I have seen the good and the bad of elites trying to bring about social change. When they work with already existing entities with deep understanding of the problems, it can be positive. If they are willing to look at structural injustice and attack it, all good. If not… Well here is the critique:

(E)lites start initiatives of their own, taking on social change as though it were just another stock in their portfolio or corporation to restructure. Because they are in charge of these attempts at social change, the attempts naturally reflect their biases.

For the most part, these initiatives are not democratic, nor do they reflect collective problem-solving or universal solutions. Rather, they favour the use of the private sector and its charitable spoils, the market way of looking at things, and the bypassing of government. They reflect a highly influential view that the winners of an unjust status quo – and the tools and mentalities and values that helped them win – are the secret to redressing the injustices…

By refusing to risk its way of life, by rejecting the idea that the powerful might have to sacrifice for the common good, it clings to a set of social arrangements that allow it to monopolise progress and then give symbolic scraps to the forsaken – many of whom wouldn’t need the scraps if society were working right.

This one caught me a bit by surprise but is an important read about how we think about poverty and what it means to live on “a dollar a day.” Has poverty declined in our world? If so, by how much? And what does that mean?

One lesson: if you take out China, the rest of the economically poor places around the world are not doing that well…

 

Immigration Arcania

If you don’t work with immigration issues every day (like I do), the sheer complexity of the whole system is largely hidden. If you are an American returning from abroad your trip through customs and border protection is usually fast and painless (unless you forgot and brought fresh produce in your luggage—NEVER do that).

If you are anyone else entering our nation and seeking the legal benefits of your “status” then things are not so easy—not so easy when you come, not so easy to stay, not so easy to make sure you follow all the rules. And your waits for benefits you have applied for (usually work-related) are getting longer.

 

Science Fiction (or not)

This does remind me of some science fiction I have read or watched.
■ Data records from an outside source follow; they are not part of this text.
/-- A frame received by a running UART that does not mute itself sets the UART's error flag where it has a parity, framing or break flag,
and joins the receive queue with those flags, raising the receive event where the queue reaches its threshold; with 64 words waiting
it is lost with rx_ovr. One it mutes is no frame, and UART 0 under Finial gives its bytes to Finial. At the end of a byte sent, its
frame having gone, the next one is taken, its time following on and the driver enable held on, or, with none waiting, the idle event
is raised, the driver enable to fall after its lag. -/
def Obligations.UartBytes : Prop :=
(∀ (n bits : Nat) (parity stop : Bool) (s : State), n < 2 → s.dev.uartRuns n = true → (s.dev.rb (A.UART_CFG n) 7 && s.dev.deOn n) = false
    → ¬ (n = 0 ∧ s.dev.upd.finial = true) → exec (.uartRxByte n bits parity stop) s = .next { s with dev := (
      let w := s.dev.uartWord n bits parity stop
      let d := if field 10 8 w ≠ 0 then s.dev.flag (A.UART_STATUS n) 18 (Ev.uartErr n) n else s.dev
      let e := d.modUart n (fun u => { u with rx := u.rx ++ [w] })
      if 64 ≤ (d.uart n).rx.length then d.flag (A.UART_STATUS n) 16 (Ev.uartErr n) n else if (e.uart n).rx.length = e.fld (A.UART_RX_THR n) 6 0 then e.raise (Ev.uartRx n) n else e).settle }) ∧
(∀ (n bits : Nat) (parity stop : Bool) (s : State), s.dev.rb (A.UART_CFG n) 7 = true → s.dev.deOn n = true → ¬ (n = 0 ∧ s.dev.upd.finial =
    true) → exec (.uartRxByte n bits parity stop) s = .next { s with dev := (s.dev).settle }) ∧
(∀ (bits : Nat) (parity stop : Bool) (s : State), s.dev.upd.finial = true → exec (.uartRxByte 0 bits parity stop) s = .next {
    s with dev := (s.dev.finialByte (BitVec.ofNat 8 bits) stop).settle }) ∧
(∀ (n : Nat) (b : Byte) (s : State), s.dev.uartRuns n = true → (s.dev.uart n).shift = some b → (s.dev.uart n).tx = [] → exec
    (.uartTxByteSent n) s = .next { s with dev := (
      let d := (s.dev.advanceTo (((s.dev.uart n).endAt + 7) / 8)).modUart n (fun u => { u with shift := none, deEnd := u.endAt + field 15 12 (s.dev.rd (A.UART_CFG n)) * s.dev.uartBit n })
      (d.emit (.uart n (uartFrame (s.dev.rd (A.UART_CFG n)) b))).raise (Ev.uartTxIdle n) n).settle }) ∧
(∀ (n : Nat) (b c : Byte) (rest : List Byte) (s : State), s.dev.uartRuns n = true → (s.dev.uart n).shift = some b → (s.dev.uart n).tx = c
    :: rest → exec (.uartTxByteSent n) s = .next { s with dev := (
      let d := (s.dev.advanceTo (((s.dev.uart n).endAt + 7) / 8)).modUart n (fun u => { u with shift := none, deEnd := u.endAt + field 15 12 (s.dev.rd (A.UART_CFG n)) * s.dev.uartBit n })
      let d := d.emit (.uart n (uartFrame (s.dev.rd (A.UART_CFG n)) b))
      let lead := if bit 5 (d.rd (A.UART_CFG n)) && !d.deOn n then field 11 8 (d.rd (A.UART_CFG n)) else 0
      d.modUart n (fun u => { u with shift := some c, tx := rest, de := bit 5 (d.rd (A.UART_CFG n)), endAt := max u.endAt (8 * d.time.cnt) + (lead + (uartFrame (d.rd (A.UART_CFG n)) c).length) * d.uartBit n })).settle })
How the poor sell themselves and how their governments help, just so they can survive.

I had never heard of “ethics dumping” but it is a thing and if we allow it the path to using the poor as “petri dishes” for our organs and cures does not see too far away…

 

And a quote from Sarah Smarsh writing Heartland: A Memoir of Working Hard and Being Broke in the Richest Country on Earth.  Speaking of the body, and labor, and how it is valued…

The person who drives a garbage truck may himself be viewed as trash.  The worse danger is not the job itself but the devaluing of those who do it.  A society that considers your body dispensable will inflict violence upon you.  Working in a field is one thing; being misled by a corporation about the safety of a carcinogenic pesticide is another.  Hammering on a roof is one thing; not being able to afford a doctor when you fall is another.  Waiting tables is one thing; working for an employer whose sexual harassment you can’t afford to fight and risk a night’s worth of tips is another.